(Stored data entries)
/-- Wait records (01 R38); `pa` is the watched word's physical address. `polling`: a watch that found its hub's table full (08 R167). -/
inductive Wait where
  | slot (n : Nat) (phase : Bool)
  | gbar (j : Nat)
  | wadr (va pa : Nat) (old : Word) (polling : Bool)
  | wcnt (va pa : Nat) (target : Word) (polling : Bool)
  | bkfence (handle : Option Nat) (limit : Nat)
  | bkfile (op : Nat)      -- of the bkfence kind: the pending filing, by the operation that brings its number (09 R183)
  | sym (n : Nat)
  | sidecar
  | yield (c : Cls) (n : Nat) (cont : DWord)
  | other                  -- parked by a flag that cwin or an image has set, beside a wait record of no kind (log 47)
deriving DecidableEq, Repr

/-- An operation of the group that its counter still counts (02 R55, R56), in issue order. -/
structure Infl where
  cls  : Cls
  op   : Nat
  fin : Bool
deriving DecidableEq, Repr

/-- A codeword of a register, accumulator or profile row with symbols in error (24 R392, R394): `was` is none where each read corrects them (vector
registers only); where they cannot be corrected, the 16 bytes of its data symbols without their errors, which it yields again once the banks in
error are mapped out. A write of the whole row takes the entry away. -/
structure BadCode where
  reg : Nat
  row : Nat
  b   : Bool
  was : Option (List Byte)
deriving DecidableEq, Repr

/-- It cannot be corrected. -/
def BadCode.bad (e : BadCode) : Bool := e.was.isSome

/-- One group (01 R14, 02, 03). -/
structure Group where
  idx     : Nat            -- index within the team
  kind    : Nat            -- 1 feed, 2 compute, 3 courier
  role    : Nat            -- role index (01 R17)
  core    : Nat            -- logical core
  slot    : Nat            -- core-local slot 8q + i (22 R360)
  live    : Nat            -- live lanes
  blocks  : Nat            -- register budget
  s       : Cells 32
  v       : Cells 32       -- key 96 r + l
  k       : Cells 96
  sh      : Cells 512
  fmt     : Word
  seed    : DWord
  ptol    : Word
  clip    : Word
  cond    : Word
  hnd     : DWord
  convCnt : DWord          -- conversion count (04 R89)
  wbCnt   : DWord          -- write-back count (04 R89)
  batchCnt : Word          -- 07 R150
  opens   : List Nat       -- open matrix operations
  mxFlags : BitVec 5       -- flags of open write-backs that are performed (14 R272)
  auditHalt : List Word    -- batches with an Audit mismatch: the team halts as one completes (24 R396)
  spc     : DWord
  lpc     : Word
  run     : Run
  rstack  : List Reconv    -- the entries in hardware, newest first, at most 32
  rdepth  : Nat            -- depth of the whole stack; older entries stand in the reconvergence area of `spill` (02 R49)
  spill   : Memory
  pend    : List Pend      -- oldest first
  infl    : List Infl      -- oldest first
  tags    : Cells 11       -- sidecar tags: [0] deferred, [5:1] symbol, [10:6] slot (22 R356)
  scar    : Cells 32       -- sidecar slots, key 96 slot + l
  frame   : Option Frame   -- some: the group is in its handler
  reissue : Option Cond    -- the word that hret re-issues cannot enter for this condition, or was counted before (13 R268, 09 R183)
  wait    : Option Wait    -- some: the group is parked
  skid    : Nat            -- skid count of the last halt
  skidMax : Nat            -- instructions it may still begin while halted
  faulted : Bool           -- fault pending (22 R356)
  cancel  : LaneMask       -- lanes cancelled for the next issue of the word (22 R351)
  asmSeq  : Cells 32       -- slices with np > 1 issued so far, by slot (05 R102)
  gbarN   : Nat            -- grid barriers arrived at (13 R263)
  stepping : Bool          -- resumed for one instruction (22 R361)
  ending  : Bool           -- exit or tail has closed its windows and batch and waits (13 R244)
  tailFull : Bool          -- its tail found no free tracker entry and behaves as exit (01 R34)
  ended   : Bool
  charged : Bool           -- its next word was withheld and counted once (23 R369)
  moved   : Bool           -- the model's: the word that it was given last has issued
  badV    : List BadCode   -- codewords of its registers with symbols in error, by register and row of 8 lanes (24 R394)
  cntAdj  : Cells 8        -- by class 0-4: what cwin or a load has added to the counter beside the operations counted (22 R360)
  stall   : Option Home    -- the ordered queue that its next word found full (06 R125)
  ctxH    : Tab (Nat × Nat) -- words of its block, by number, that cwin has written where nothing alive takes them: the live word then, the word written (22 R360)
deriving DecidableEq, Repr
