-- ==== Sys2Proof/Machine/Queues.lean ====
section
/-! DEFINITION. The peer table (25 R408) and the ordered queues (06 R123-R125). -/

namespace Sys2Proof.Machine

open Sys2Proof

namespace State

/-! ### Peer table -/

/-- Entry d of a partition's peer table; entries at or above the count do not exist. -/
def peerEntry (s : State) (p d : Nat) : Nat :=
  if d < fieldAt (s.cfgW 2 p 0x200).toNat 0 13 then s.cfgD 4 p (8 * d) else 0

/-- The device number names a peer: valid, and not the device itself (05 R94). -/
def isPeer (s : State) (p d : Nat) : Bool := bitAt (s.peerEntry p d) 0 && !bitAt (s.peerEntry p d) 2

/-- The device number of the self entry, which is the device's rank (25 R408). -/
def selfDev (s : State) (p : Nat) : Nat :=
  ((List.range (fieldAt (s.cfgW 2 p 0x200).toNat 0 13)).find? fun d => bitAt (s.peerEntry p d) 0 && bitAt (s.peerEntry p d) 2).getD 0

/-- Some link to a peer is up (25 R410). -/
def peerUp (s : State) (p d : Nat) : Bool :=
  s.nalmond.any fun e => e.2.up && bitAt (s.peerEntry p d) (32 + e.1)

/-! ### Ordered queues -/

/-- A queue's number. -/
def homeKey : Home → Nat
  | .core c => c
  | .annex d => 96 + d
  | .hub h => 104 + h

/-- Entries a queue holds (06 R123). -/
def homeCap : Home → Nat
  | .core _ => 8192
  | .annex _ => 16384
  | .hub _ => 65536

def homeUsed (s : State) (h : Home) : Nat := (s.oq.filter fun e => e.home == h).length

/-- The home of a word (06 R117, 05 R92). -/
def homeOf (s : State) : Loc → Home
  | .team t o =>
    match s.team t with
    | some x => .core (if x.paired && decide (x.tmSize / 2 ≤ o) then x.core + 1 else x.core)
    | none => .core 0
  | .spill t i _ => .core (((s.group t i).map (·.core)).getD 0)
  | .annex d _ => .annex d
  | .dev pa => .hub (s.hubOf pa)
  | .peer _ _ => .hub 0
  | .curator c _ => .core c

/-- The clock since which a queue has been full (06 R125). -/
def markFull (s : State) (h : Home) : State :=
  match s.oqSince.get (homeKey h) with
  | some _ => s
  | none => { s with oqSince := s.oqSince.set (homeKey h) s.clk.toNat }

/-- Enter one ordered add with its key (06 R123). The key does not tell grids apart: adds of two grids with equal fields are counted in one
sequence, in order of arrival (log 68). The entry counts at the home that it entered, wherever its team then goes (log 75). -/
def enqueueAdd (s : State) (l : Loc) (x : Word) (rank team grp el : Nat) : State :=
  let h := s.homeOf l
  let sq := (s.oq.filter fun e => e.loc == l && e.rank == rank && e.team == team && e.grp == grp && e.elem == el).length
  let s := { s with oq := s.oq ++ [⟨h, l, x, rank, team, grp, el, sq⟩] }
  if s.homeUsed h = homeCap h then s.markFull h else s

/-- A queue is full. -/
def homeFull (s : State) (h : Home) : Bool := decide (homeCap h ≤ s.homeUsed h)

/-- Ordered adds (place, addend, group, lane or element) of one team enter in turn, up to the first that finds its home full (06 R125;
log 22); and how many have entered. -/
def enterAdds (s : State) (rank team : Nat) : List (Loc × Word × Nat × Nat) → State × Nat
  | [] => (s, 0)
  | a :: r =>
    if s.homeFull (s.homeOf a.1) then (s.markFull (s.homeOf a.1), 0)
    else
      let (s, n) := (s.enqueueAdd a.1 a.2.1 rank team a.2.2.1 a.2.2.2).enterAdds rank team r
      (s, n + 1)

/-- Key order (06 R123). -/
def keyLt (a b : QEnt) : Bool :=
  if a.rank != b.rank then decide (a.rank < b.rank)
  else if a.team != b.team then decide (a.team < b.team)
  else if a.grp != b.grp then decide (a.grp < b.grp)
  else if a.elem != b.elem then decide (a.elem < b.elem)
  else decide (a.seq < b.seq)

/-- Put an entry into a list in key order. -/
def insertKey (e : QEnt) : List QEnt → List QEnt
  | [] => [e]
  | x :: r => if keyLt e x then e :: x :: r else x :: insertKey e r

/-- The sum in key order, rounded at each add (06 R124). -/
def closeSum (w : Word) (es : List QEnt) : Word :=
  (es.foldr insertKey []).foldl (fun w e => (rne32 ((f32 w).add (f32 e.x)).1).1) w

/-- The home applies every queued add of one word, as one step (06 R124). -/
def closeWord (s : State) (l : Loc) : State :=
  let es := s.oq.filter fun e => e.loc == l
  if es.isEmpty then s
  else
    let w := closeSum (s.wordAt l) es
    let s := { s with oq := s.oq.filter fun e => e.loc != l, oqSince := es.foldl (fun q (e : QEnt) => q.del (homeKey e.home)) s.oqSince }
    s.setNum l 4 w.toNat

end State

end Sys2Proof.Machine
end

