/-- A copy starts: the checks of every slice; any fault stops it before a byte moves (16 R307). A pinned counter word is reported in the group that
opened the operation (log 89). -/
def copyStart (s : State) (h : Nat) (o : Op) (c : CopyOps) (sls : List Slice) : State :=
  let bad := sls.filterMap fun sl => (s.sliceFault o c sl).map fun x => (sl, x)
  if !bad.isEmpty then
    bySlice bad (fun s sl e => s.raiseAt h sl.idx sl.pc sl.lword e.1 e.2.1 e.2.2) s
  else if s.ctrPinned o c then s.raiseOp h o.idx o.pc o.lword .pinnedWrite { faddr := c.caddr }
  else s.putOp h { o with stage := .moving }

/-! ### Transfer -/

/-- The bits delivered to a destination element (05 R98, R107, R114). -/
def fetchEl (s : State) (o : Op) (f : CopyForm) (u : Xfer) (sl : Nat → Loc) : Nat :=
  let d := Shape.of u.sl.dst
  let x := Shape.of u.sl.src
  let rd (a : Nat) : Byte := s.byteAt (sl a)
  match decodeTag f x with
  | none => x.read rd u.sc
  | some n =>
    if !x.inb u.sc then (if x.nanfill then canonNan d.fmt else 0)
    else
      let org : Int := if f.nearDst d then 0 else u.sl.origin.headD 0
      let k := (u.dc.headD 0 - org).toNat % max 1 (decodeQ d x)
      let e := 16384 * n + 64 * x.getEl rd (x.offset u.sc)
      let cb : Memory := ((s.team o.tid).map (·.cb)).getD []
      if d.width = 4 then (Cells.get cb (e + k / 2)).toNat / (if k % 2 = 0 then 1 else 16) % 16
      else Cells.num cb (e + k * (d.width / 8)) (d.width / 8)

/-- The element written: moved, converted, or combined with the one that is there (05 R107, R111, R113; 09 R178). -/
def newEl (f : CopyForm) (d : Shape) (old v : Nat) : Nat × AFlags :=
  let a : Word := BitVec.ofNat 32 old
  let b : Word := BitVec.ofNat 32 v
  match f with
  | .cpst => match floatFmt d.fmt with
    | some t => t.narrow .rne (f32 b)
    | none => (v, 0)
  | .bkcommit => ((rne32 ((f32 a).add (f32 b)).1).1.toNat, 0)
  | .cpa 0 _ => ((a + b).toNat, 0)
  | .cpa 1 _ => ((if d.fmt = 0 then maxF32 a b else if d.fmt = 0x10 then opMax a b else if a.toNat ≤ b.toNat then b else a).toNat, 0)
  | _ => (v, 0)

/-- The statistics slot that an element of the form updates (05 R113, 09 R178). -/
def statSlot (s : State) (o : Op) (f : CopyForm) (d : Shape) : Option Nat :=
  match f with
  | .cpst => some d.stslot
  | .bkcommit =>
    match (s.gridOf o.tid).bind (·.drain) with
    | some a => ((s.part (s.partOf o.core)).entries.find? fun e => e.acc == a && e.f.last).map fun e => (Shape.of e.f.t).stslot
    | none => none
  | _ => none

/-- An operation's engine reads spans (24 R394). -/
def noteSpans (s : State) (o : Op) (loc : Nat → Loc) (l : List (Int × Nat)) : State :=
  l.foldl (fun s p => s.noteRead (loc p.1.toNat) p.2 o.core (some (o.tid, some o.idx))) s

/-- One element: read, transferred per form, written; its flags. A codebook decode into a block-scaled destination writes no scale byte (log
67). -/
def moveEl (s : State) (o : Op) (f : CopyForm) (u : Xfer) (sl dl : Nat → Loc) : State × AFlags :=
  let d := Shape.of u.sl.dst
  let x := Shape.of u.sl.src
  let s := if u.again then s else s.noteSpans o sl u.reads
  let s := if f.combines then s.noteSpans o dl u.writes else s
  let v := s.fetchEl o f u sl
  let (w, fl) := newEl f d (d.getEl (fun a => s.byteAt (dl a)) (d.offset u.dc)) v
  let sc := x.readScale (fun a => s.byteAt (sl a)) u.sc
  let s := s.putEl d dl (d.offset u.dc) w
  let s := if d.block && (decodeTag f x).isNone then s.setNum (dl (d.scalePosn (d.offset u.dc)).toNat) 1 sc.toNat else s
  (match s.statSlot o f d with
    | some n => s.mapStat (s.partOf o.core) n fun t => t.put (elemValue d.fmt w)
    | none => s, fl)

/-- The nibbles that spans of a side cover. -/
def nibbles (loc : Nat → Loc) (x : Shape) (c : List Int) : List (Loc × Nat) :=
  let (b, sh) := x.posn (x.offset c)
  if x.width = 4 then [(loc b.toNat, sh)]
  else (List.range x.elBytes).flatMap fun i => [(loc (b.toNat + i), 0), (loc (b.toNat + i), 4)]

/-- Some nibble is written twice, or both read and written: then the order of the transfers shows (05 R104). -/
def overlaps (us : List (Xfer × (Nat → Loc) × (Nat → Loc))) : Bool :=
  let w := us.flatMap fun u => nibbles u.2.2 (Shape.of u.1.sl.dst) u.1.dc
  let r := us.flatMap fun u => if (Shape.of u.1.sl.src).inb u.1.sc then nibbles u.2.1 (Shape.of u.1.sl.src) u.1.sc else []
  !(decide w.Nodup) || r.any w.contains

/-- Some order of a list, drawn (log 5): k elements are left to place. -/
def shuffle {α : Type} : Nat → List α → State → List α × State
  | 0, l, s => (l, s)
  | k + 1, l, s =>
    let (n, s) := s.draw
    let i := Config.pick n % l.length
    match l[i]? with
    | some a => let (r, s) := shuffle k (l.eraseIdx i) s; (a :: r, s)
    | none => (l, s)

/-- Move every element, in box order, or in some order where the order shows; the flags by slice. -/
def moveAll (s : State) (o : Op) (f : CopyForm) (us : List (Xfer × (Nat → Loc) × (Nat → Loc))) : State × List (Nat × AFlags) :=
  let (us, s) := if overlaps us then shuffle us.length us s else (us, s)
  us.foldl (fun r u =>
    let (s, fl) := moveEl r.1 o f u.1 u.2.1 u.2.2
    (s, if fl = 0 then r.2 else (u.1.sl.idx, fl) :: r.2)) (s, [])

/-! ### Completion (05 R103, R112) -/

/-- Pages of device memory that spans touch. -/
def spanPages (k : Kind) (l : List (Int × Nat)) : List (Kind × Nat) := (l.map fun p => (k, p.1.toNat / 65536)).dedup

/-- Pages that a slice reads and writes here; a peer's are translated there. -/
def slicePages (c : CopyOps) (sl : Slice) : List (Kind × Nat) :=
  let us := xfersOf c.form sl
  (if (Shape.of sl.src).space = 0 && (c.form.peerSide c false).isNone then spanPages .read (us.flatMap Xfer.reads) else []) ++
  (if (Shape.of sl.dst).space = 0 && (c.form.peerSide c true).isNone then spanPages .write (us.flatMap Xfer.writes) else [])

/-- The page of the counter word. -/
def ctrPages (c : CopyOps) : List (Kind × Nat) :=
  if c.inc != 0 && c.cspace == 0 && (c.form.peerSide c true).isNone then [(.write, c.caddr / 65536)] else []

/-- Add the increment to the counter word (05 R112). -/
def addCounter (s : State) (o : Op) (c : CopyOps) (tab : List (Nat × Nat)) : State :=
  if c.inc = 0 then s
  else
    let l := (s.sideOf o c.cspace (c.form.peerSide c true)).loc tab c.caddr
    let s := s.noteRead l 4 o.core (some (o.tid, some o.idx))
    s.setNum l 4 (((s.wordAt l).toNat + c.inc) % 2 ^ 32)

/-! ### Closes in progress (06 R125) -/

/-- The place of a word of a close, without asking for a walk: none where its page does not translate. -/
def closeLoc (s : State) (o : Op) (v : VAddr) (a : Nat) : Option Loc :=
  if v.space = 0 then
    let asid := ((s.gridOf o.tid).map (·.asid)).getD 0
    match (s.core o.core).tlb.find? fun e => tlbHit e asid .write a with
    | some e => some (.dev (e.pa + (a - e.base)))
    | none => (s.walkTable (s.partOf o.core) asid .write a).map fun e => .dev (e.pa + (a - e.base))
  else some ((s.sideOf o v.space none).loc [] a)

/-- The time of every full queue starts again as a close of it completes (06 R125). -/
def restartFull (s : State) (o : Op) (v : VAddr) (n : Nat) : State :=
  let words := (List.range (n / 4)).map fun k => s.closeLoc o v (v.addr + 4 * k)
  let hs := ((s.oq.filter fun q => words.contains (some q.loc)).map (·.home)).dedup
  hs.foldl (fun s h => match s.oqSince.get (homeKey h) with
    | some _ => { s with oqSince := s.oqSince.set (homeKey h) s.clk.toNat }
    | none => s) s

/-- Every word of the close has been performed and it has left its group's `cp` (06 R125, 02 R56). -/
def closeGone (s : State) (h : Nat) (o : Op) : Bool :=
  match o.kind with
  | .close _ _ [] => !((s.group o.tid o.idx).map fun g => !g.ended && g.infl.any fun x => x.op == h).getD false
  | _ => false

/-- Closes of the team that are over end. -/
def sweepCloses (s : State) (t : Nat) : State :=
  (s.ops.filter fun e => e.2.tid == t && s.closeGone e.1 e.2).foldl (fun s (e : Nat × Op) => match e.2.kind with
    | .close v n _ => let s := s.restartFull e.2 v n; { s with ops := s.ops.del e.1 }
    | _ => s) s

/-- An operation ends: it leaves the counter of every group in the list, and the team settles. -/
def opEnds (s : State) (h tid : Nat) (idxs : List Nat) : State :=
  let s := { s with ops := s.ops.del h }
  ((idxs.foldl (fun s i => s.leaveCounter tid i h) s).sweepCloses tid).settleTeam tid

/-- The groups that supplied a copy's slices. -/
def suppliers (o : Op) (sls : List Slice) : List Nat := if sls.isEmpty then [o.idx] else sls.map (·.idx)

/-- The completion actions of a copy. -/
def copyDone (s : State) (h : Nat) (o : Op) (c : CopyOps) (sls : List Slice) (tab : List (Nat × Nat)) : State :=
  let s := s.addCounter o c tab
  let ts := if c.form = .cpm then s.mcTeams o.tid else [o.tid]
  let s := ts.foldl (fun s t => s.engineArrive t h c.bsl o.idx o.pc o.lword) s
  s.opEnds h o.tid (suppliers o sls)

/-- Spans of device memory that a slice reads and writes, here or at the peer. -/
def devSpans (c : CopyOps) (sl : Slice) (peer : Bool) : List (Int × Nat) :=
  let us := xfersOf c.form sl
  (if (Shape.of sl.src).space = 0 && (c.form.peerSide c false).isSome == peer then us.flatMap Xfer.reads else []) ++
  (if (Shape.of sl.dst).space = 0 && (c.form.peerSide c true).isSome == peer then us.flatMap Xfer.writes else [])

/-- Spans that lie, in part, in a page. -/
def inPage (pg : Nat) (l : List (Int × Nat)) : List Int := (l.filter fun p => p.1.toNat / 65536 == pg).map (·.1)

What the task requires.
Return, line for line and unchanged, the data from its first line through the line containing "(limit : Nat)".

Solution to this exercise.
/-- Wait records (01 R38); `pa` is the watched word's physical address. `polling`: a watch that found its hub's table full (08 R167). -/
inductive Wait where
  | slot (n : Nat) (phase : Bool)
  | gbar (j : Nat)
  | wadr (va pa : Nat) (old : Word) (polling : Bool)
  | wcnt (va pa : Nat) (target : Word) (polling : Bool)
  | bkfence (handle : Option Nat) (limit : Nat)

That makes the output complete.